Task goal:
Taking the listing below, restate word for word each line from the line with "kind := 3, index" to the line with "def nopAt (a", ends included, and stop there.

┌──

-- ==== Sys2Proof/Tests/Slice0.lean ====
section
/-! SUPPORT. Tests of the model: each check of well-formedness refuses an ill-formed term, the worked examples of the spec come out as it gives
them, and every statement's hypotheses are met by a small state, clause by clause. -/

namespace Sys2Proof.Tests

open Sys2Proof.Machine Sys2Proof.Safety

-- One declaration at a time: kernel evaluations that wait for each other would each hold a thread.
set_option Elab.async false

/-! ## Small states and operands -/

/-- A header of a command ring, no options. -/
def h0 : Hdr := {}

/-- The same with a launch time of 0. -/
def hT : Hdr := { timed := true }

/-- A device that is READY. -/
def on : State := {
  sys := { ready := true, aonReset := false, perst := false, planesHeld := false }, clocks := { started := true }, nvs := { scanning := false } }

/-- It with head 3 as given. -/
def hd (f : Head) : State := { on with heads := [(3, f)] }

/-- A small head. -/
def cfg : HeadConfigP := {
  head := 3, w := 16, h := 8, rate := { n := 60, d := 1 }, epochOffset := 0, vtotal := 16, scanMode := 0, transitionCode := 0, lead := 0,
  latency := 0, low := 0, crit := 0, linkRate := 1, psBase := 0, composedBase := 0, followed := 0, lineF := 65536000,
  followMin := { n := 60, d := 1 } }

/-- Its frame 0, latched. -/
def fr : Latched := { lines := 16, clock := { num := 65536000, per := 65536000 } }

/-- A camera view. -/
def vw : ViewP := { s := 8000, x := 1000 }

/-- A NOP packet. -/
def nopPacket : List Byte := [0, 1, 4] ++ List.replicate 13 0

/-- A running head. -/
def run : Head := { state := 3, cfg := some cfg, scan := { latched := [fr], nextLatch := 1 } }

/-- A leg. -/
def lg : Leg := { port := 31, dst := 0x0A000001, udp := 5000, vlan := 4094 }

/-- A video format of 1920 × 1080. -/
def fmt : Format := { width := 1920, height := 1080, sampling := 1, depth := 10, rate := { n := 60, d := 1 } }

/-- A video flow. -/
def flw : FlowSetP := {
  kind := 0, index := 63, enable := 1, legA := lg, legBPresent := 0, legB := lg, payloadType := 96, ssrcAny := 1, ssrc := 0, format := fmt,
  slotCount := 4, descriptors := 0, bases := List.replicate 8 0, ringLength := 0, skew := 0, bucket := 0, activity := 0 }

/-- A transmit flow. -/
def txp : TxSetP := {
  kind := 3, index := 63, enable := 0, legA := lg, legBPresent := 0, legB := lg, extended := 0, tro := 0, audioSource := 0, audioIndex := 0 }

/-- A device with a quad and a port set. -/
def net : State := { on with quads := [(7, { mode := 2 })], ports := [(31, { mac := 1 })] }

/-- A route of the last layer, to its graphics. -/
def rt : RouteSetP := { dest := { index := 63 }, kind := 2, source := 63, transition := 2, frames := 256, switchWait := 255 }

/-- A transmit output. -/
def outp : OutputSetP := {
  output := 63, width := 1920, height := 1080, rate := { n := 60, d := 1 }, format := fmt, latency := 0, slotCount := 3,
  bases := List.replicate 8 0, fill := 0, blend := 0, lossAction := 0, hold := 0, crop := { w := 1920, h := 1080 }, bypass := 0, m1Mode := 0,
  m1 := {}, m2 := matrix2Identity, m3 := {}, lutBuffer := 0 }

/-- Settings of the last layer, at the ends of their ranges. -/
def lay : LayerSetP := {
  head := 3, layer := 15, enable := 1, z := 15, crop := {}, dest := { x := -32768, y := 32767 }, g := 255, fill := 0, views := 15, blend := 1,
  lossAction := 1, hold := 60000, bypass := 1, m1Mode := 1, m1 := {}, m2 := matrix2Identity }

/-- Audio of the last layer. -/
def aud : AudioHeadP := { head := 3, layer := 15, trim := 100000000, tdmEnable := 1, tdmFormat := 1, map := [0, 1, 2, 3, 4, 5, 63, 255] }

/-- A present of the last layer. -/
def pres : PresentP := { head := 3, layer := 15, base := 0x7FBFF0000, pitch := 64, width := 16, height := 1024, format := 1, ordered := 1 }

/-- The last layer, routed to its graphics. -/
def routed : List (Nat × Layer) := [(63, { route := { route := { kind := 2, source := 63 } } })]

/-- A check at the drive tap. -/
def chk : CheckSetP := {
  head := 3, check := 15, enable := 1, tap := 1, x0 := 0, y0 := 0, cw := 16, ch := 8, view := 255, e := 8, mode := 1, expect := 0, missLimit := 255,
  action := 2 }

/-- A parked head. -/
def parked : Head := { state := 1, cfg := some cfg }

/-- Its driver is set and UP. -/
def drv : Driver := { head := 3, first := 0, ch := 48, lanes := 1, link := 4 }

/-- Yo-yo mode of port 31. -/
def yy : YoyoP := { unit := 31, enable := 1, period := 60000, window := 1000 }

/-- The cells of a NOP packet at an address. -/
def nopAt (a : Nat) : Sparse Byte := [(a + 1, 1), (a + 2, 4)]

/-- A NOP packet is in command ring 3, and the turn is after the mailbox's predecessor. -/
def ringed : State := { on with
  rings := [(3, { enable := true, base := 0x300000, pi := 1 }), (7, { enable := true, base := 0x301000 })], mem := { sram := nopAt 0x300000 },
  cp := { turn := 4 } }

/-- A NOP packet is pending in the mailbox. -/
def mailed : State := { on with mbx := { state := 1, buf := nopAt 0 } }

/-- An event waits, routed to ring 8. -/
def evt : State := { on with cp := { events := [{ code := 0xE001 }] } }

/-- A power domain other than on. -/
def dom (d st : Nat) : State := { on with power := { dom := [(d, st)] } }

/-- The time unit as given. -/
def timeUnit (t : TimeUnit) : State := { on with time := t }

/-- A ring as given. -/
def aring (r : Nat) (x : Ring) : State := { on with rings := [(r, x)] }

/-- A wind-down under way. -/
def wnd (w : WindDown) (f : Head) : State := { hd f with wind := some w }

/-- Head 3 with its panel power as given. -/
def pw (p : PanelPower) : State := hd { run with power := p }

/-- With one panel supply held on. -/
def pwPen (p : PanelPower) (pen : Nat) : State := hd { run with power := p, pins := { pen := pen } }

/-- A PTP domain 1 as given. -/
def dm (x : Domain) : State := { on with domains := [(1, x)] }

/-- A port that receives and sends. -/
def recv : State := { on with
  quads := [(7, { mode := 2 })], ports := [(31, { mac := 1, up := true, ip4 := 0x0A000001, untagged := true })],
  lanes := [(31, { blockLock := true })] }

└──

Result:
  kind := 3, index := 63, enable := 0, legA := lg, legBPresent := 0, legB := lg, extended := 0, tro := 0, audioSource := 0, audioIndex := 0 }

/-- A device with a quad and a port set. -/
def net : State := { on with quads := [(7, { mode := 2 })], ports := [(31, { mac := 1 })] }

/-- A route of the last layer, to its graphics. -/
def rt : RouteSetP := { dest := { index := 63 }, kind := 2, source := 63, transition := 2, frames := 256, switchWait := 255 }

/-- A transmit output. -/
def outp : OutputSetP := {
  output := 63, width := 1920, height := 1080, rate := { n := 60, d := 1 }, format := fmt, latency := 0, slotCount := 3,
  bases := List.replicate 8 0, fill := 0, blend := 0, lossAction := 0, hold := 0, crop := { w := 1920, h := 1080 }, bypass := 0, m1Mode := 0,
  m1 := {}, m2 := matrix2Identity, m3 := {}, lutBuffer := 0 }

/-- Settings of the last layer, at the ends of their ranges. -/
def lay : LayerSetP := {
  head := 3, layer := 15, enable := 1, z := 15, crop := {}, dest := { x := -32768, y := 32767 }, g := 255, fill := 0, views := 15, blend := 1,
  lossAction := 1, hold := 60000, bypass := 1, m1Mode := 1, m1 := {}, m2 := matrix2Identity }

/-- Audio of the last layer. -/
def aud : AudioHeadP := { head := 3, layer := 15, trim := 100000000, tdmEnable := 1, tdmFormat := 1, map := [0, 1, 2, 3, 4, 5, 63, 255] }

/-- A present of the last layer. -/
def pres : PresentP := { head := 3, layer := 15, base := 0x7FBFF0000, pitch := 64, width := 16, height := 1024, format := 1, ordered := 1 }

/-- The last layer, routed to its graphics. -/
def routed : List (Nat × Layer) := [(63, { route := { route := { kind := 2, source := 63 } } })]

/-- A check at the drive tap. -/
def chk : CheckSetP := {
  head := 3, check := 15, enable := 1, tap := 1, x0 := 0, y0 := 0, cw := 16, ch := 8, view := 255, e := 8, mode := 1, expect := 0, missLimit := 255,
  action := 2 }

/-- A parked head. -/
def parked : Head := { state := 1, cfg := some cfg }

/-- Its driver is set and UP. -/
def drv : Driver := { head := 3, first := 0, ch := 48, lanes := 1, link := 4 }

/-- Yo-yo mode of port 31. -/
def yy : YoyoP := { unit := 31, enable := 1, period := 60000, window := 1000 }

/-- The cells of a NOP packet at an address. -/
def nopAt (a : Nat) : Sparse Byte := [(a + 1, 1), (a + 2, 4)]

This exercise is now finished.